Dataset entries
··········

/-- A whole area, empty. -/
def Stk.area (top size : Nat) : Stk := { top := top, size := size, atop := top }

/-- Room for `n` more entries (R239). -/
def Stk.room (k : Stk) (n : Nat) : Bool := decide (8 * (k.items.length + n) ≤ k.size)

def Stk.base (k : Stk) : Nat := k.top - k.size

/-- The words of a loop context (R254). -/
def loopWords : Option LoopCtx → List TWord
  | none => [intW 0, intW 0]
  | some l => [codeW (BitVec.ofNat 64 l.start), intW (BitVec.ofNat 64 (l.count * 2 ^ 32 + 2 ^ 12 + l.length))]

/-- The CAUSE word (R325). -/
def causeWord (src orig detail slot flevel elevel cls : Nat) : Word64 :=
  BitVec.ofNat 64 (src * 2 ^ 32 + orig * 2 ^ 24 + detail * 2 ^ 16 + slot * 2 ^ 13 + flevel * 2 ^ 11 + elevel * 2 ^ 8 + cls)

/-- The exception frame of a context (R325). -/
def frameWords (i cn core : Nat) (c : Ctx) (cause : Word64) (faddr : Nat) (syl : Word64) : List TWord :=
  let r := c.r
  [intW (BitVec.ofNat 64 (r.pc % 2 ^ 40)), intW cause, intW (BitVec.ofNat 64 faddr), intW (cstWord i c r),
    intW (r.hcv.setWidth 64)] ++
  loopWords (r.loops.find? (·.slot == 0)) ++ loopWords (r.loops.find? (·.slot == 1)) ++
  [ptrW (BitVec.ofNat 64 r.ds.pos), ptrW (BitVec.ofNat 64 r.rs.pos),
    if c.acc then r.acc else intW 0, if c.acc then r.x0 else intW 0, if c.acc then r.x1 else intW 0,
    intW syl, intW (BitVec.ofNat 64 (core * 2 ^ 16 + cn * 2 ^ 8 + i))]

/-- Free entries of the shadow stack (R315, R316). -/
def shadowFree (sh : List Shadow) : Nat := 256 - (sh.map Shadow.cost).sum

/-! ## Gate descriptors (R307, R308) -/

structure GateDesc where
  entry : Nat
  dstop : Nat
  rstop : Nat
  w3 : Nat
  masks : List Nat
  deriving DecidableEq, Repr

def GateDesc.dssize (g : GateDesc) : Nat := 64 * fld g.w3 48 16
def GateDesc.rssize (g : GateDesc) : Nat := 64 * fld g.w3 32 16
def GateDesc.argc (g : GateDesc) : Nat := fld g.w3 24 3
def GateDesc.resc (g : GateDesc) : Nat := fld g.w3 21 3

/-- The address of descriptor `n` of an instance's table. -/
def gateAddr (s : State) (i n : Nat) : Nat :=
  let m := s.mpuSet i
  m.gateLo.toNat + 2 ^ 32 * m.gateHi.toNat + 64 * n

/-! ## Stack entries on their way to and from their area (R240, R331) -/

/-- The first failure of an access of `n` bytes that the device makes in parts (R331, R332). -/
def rangeFault (s : State) (i : Nat) (level : Fin 3) (a n : Nat) (rt : Right) : Option Exc :=
  if 2 ^ 40 ≤ a then some { cls := Cls.mpu, detail := 6, faddr := a }
  else if a % 8 ≠ 0 then some { cls := Cls.mpu, detail := 2, faddr := a }
  else (rangeDenied s i level a n rt).map fun p => { cls := Cls.mpu, detail := p.1, faddr := p.2 }

/-- The first unit of a range that fails its check as it is read, with the location code. -/
def unitsFault (s : State) (a n : Nat) (up : Upset) : Option (Nat × Nat) :=
  (unitsOf a n).findSome? fun u => (unitFault s u (if u = a / 64 * 64 then up else .none)).map fun loc => (u, loc)

/-- A write of a range finds the old check of a unit failing (R591): POISON, at 0x0A. -/
def oldUnitsFault (s : State) (a n : Nat) (up : Upset) : Option (Nat × Nat) :=
  (unitsFault s a n up).map fun p => (p.1, 0x0A)

/-- The exception of a failed unit of a range from `a` on. -/
def unitExc (a : Nat) (p : Nat × Nat) : Exc := { cls := Cls.poison, faddr := max p.1 a, unitHit := some p }

/-- All but the top `keep` entries stand in the area: those that have to go there are written, with their tags. -/
def moveOut (s : State) (i : Nat) (level : Fin 3) (up : Upset) (keep : Nat) (k : Stk) : Except Exc (List Pend × Stk) :=
  let n := k.items.length - keep
  let m := n - k.mem
  let a := k.top - 8 * n
  if m = 0 then .ok ([], k)
  else
    match rangeFault s i level a (8 * m) .w, oldUnitsFault s a (8 * m) up with
    | some e, _ => .error e
    | none, some p => .error (unitExc a p)
    | none, none =>
      .ok (((k.items.drop keep).take m).mapIdx fun q w => .spill (a + 8 * q) w,
        { k with mem := n, holes := k.holes.filter fun h => decide (h < a ∨ a + 8 * m ≤ h) })

/-- The words of a range of an area as they come back to the core: one that a program has stored into is undefined (R240),
and no RET word comes to a data stack (R243). -/
def filled (s : State) (k : Stk) (data : Bool) (a : Nat) (old : List TWord) : List TWord :=
  old.mapIdx fun q w =>
    let b := a + 8 * q
    let v := s.rdWord b
    let v := if b ∈ k.holes ∧ Config.pick (s.freeCtr * 65536 + b / 8 % 65536 + 1) % 2 = 0 then w else v
    let v := if b ∈ k.holes then undefWord s b v else v
    if data ∧ v.tag = Tag.ret then rawW v.data else v

/-- The top `keep` entries are on the core: those that stood in the area are read from it. -/
def moveIn (s : State) (i : Nat) (level : Fin 3) (up : Upset) (keep : Nat) (data : Bool) (k : Stk) : Except Exc Stk :=
  let len := k.items.length
  let n := len - keep
  let m := k.mem - n
  let a := k.top - 8 * k.mem
  if m = 0 then .ok k
  else
    match rangeFault s i level a (8 * m) .r, unitsFault s a (8 * m) up with
    | some e, _ => .error e
    | none, some p => .error (unitExc a p)
    | none, none =>
      match ((List.range m).map fun q => a + 8 * q).find? fun b => s.rdTag b == Tag.poison with
      | some b => .error { cls := Cls.poison, faddr := b }
      | none =>
        let q := len - k.mem
        .ok { k with
          items := k.items.take q ++ filled s k data a ((k.items.drop q).take m) ++ k.items.drop (q + m)
          mem := n, holes := k.holes.filter fun h => decide (h < a ∨ a + 8 * m ≤ h) }

/-- Entries move so that the top `keep` are on the core and no others. -/
def moveStk (s : State) (i : Nat) (level : Fin 3) (up : Upset) (keep : Nat) (data : Bool) (k : Stk) :
    Except Exc (List Pend × Stk) := do
  let k ← moveIn s i level up keep data k
  moveOut s i level up keep k

/-- Both stacks of a context with at most `kd` and `kr` entries on the core; the accumulator model has no data stack
(R250). -/
def moveStacks (s : State) (i kd kr : Nat) (acc : Bool) (up : Upset) (r : CpuRegs) : Except Exc (List Pend × CpuRegs) := do
  let (p, ds) ← if acc then .ok ([], r.ds) else moveStk s i r.level up kd true r.ds
  let (q, rs) ← moveStk s i r.level up kr false r.rs
  .ok (p ++ q, { r with ds := ds, rs := rs })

··········

▶ **Task description**
Using the entries above, return exactly the lines from the line with "def loopWords : Option LoopCtx → List TWord" to the line with "def causeWord (src", counting both of those lines.

▶ **Answer space**
def loopWords : Option LoopCtx → List TWord
  | none => [intW 0, intW 0]
  | some l => [codeW (BitVec.ofNat 64 l.start), intW (BitVec.ofNat 64 (l.count * 2 ^ 32 + 2 ^ 12 + l.length))]

/-- The CAUSE word (R325). -/
def causeWord (src orig detail slot flevel elevel cls : Nat) : Word64 :=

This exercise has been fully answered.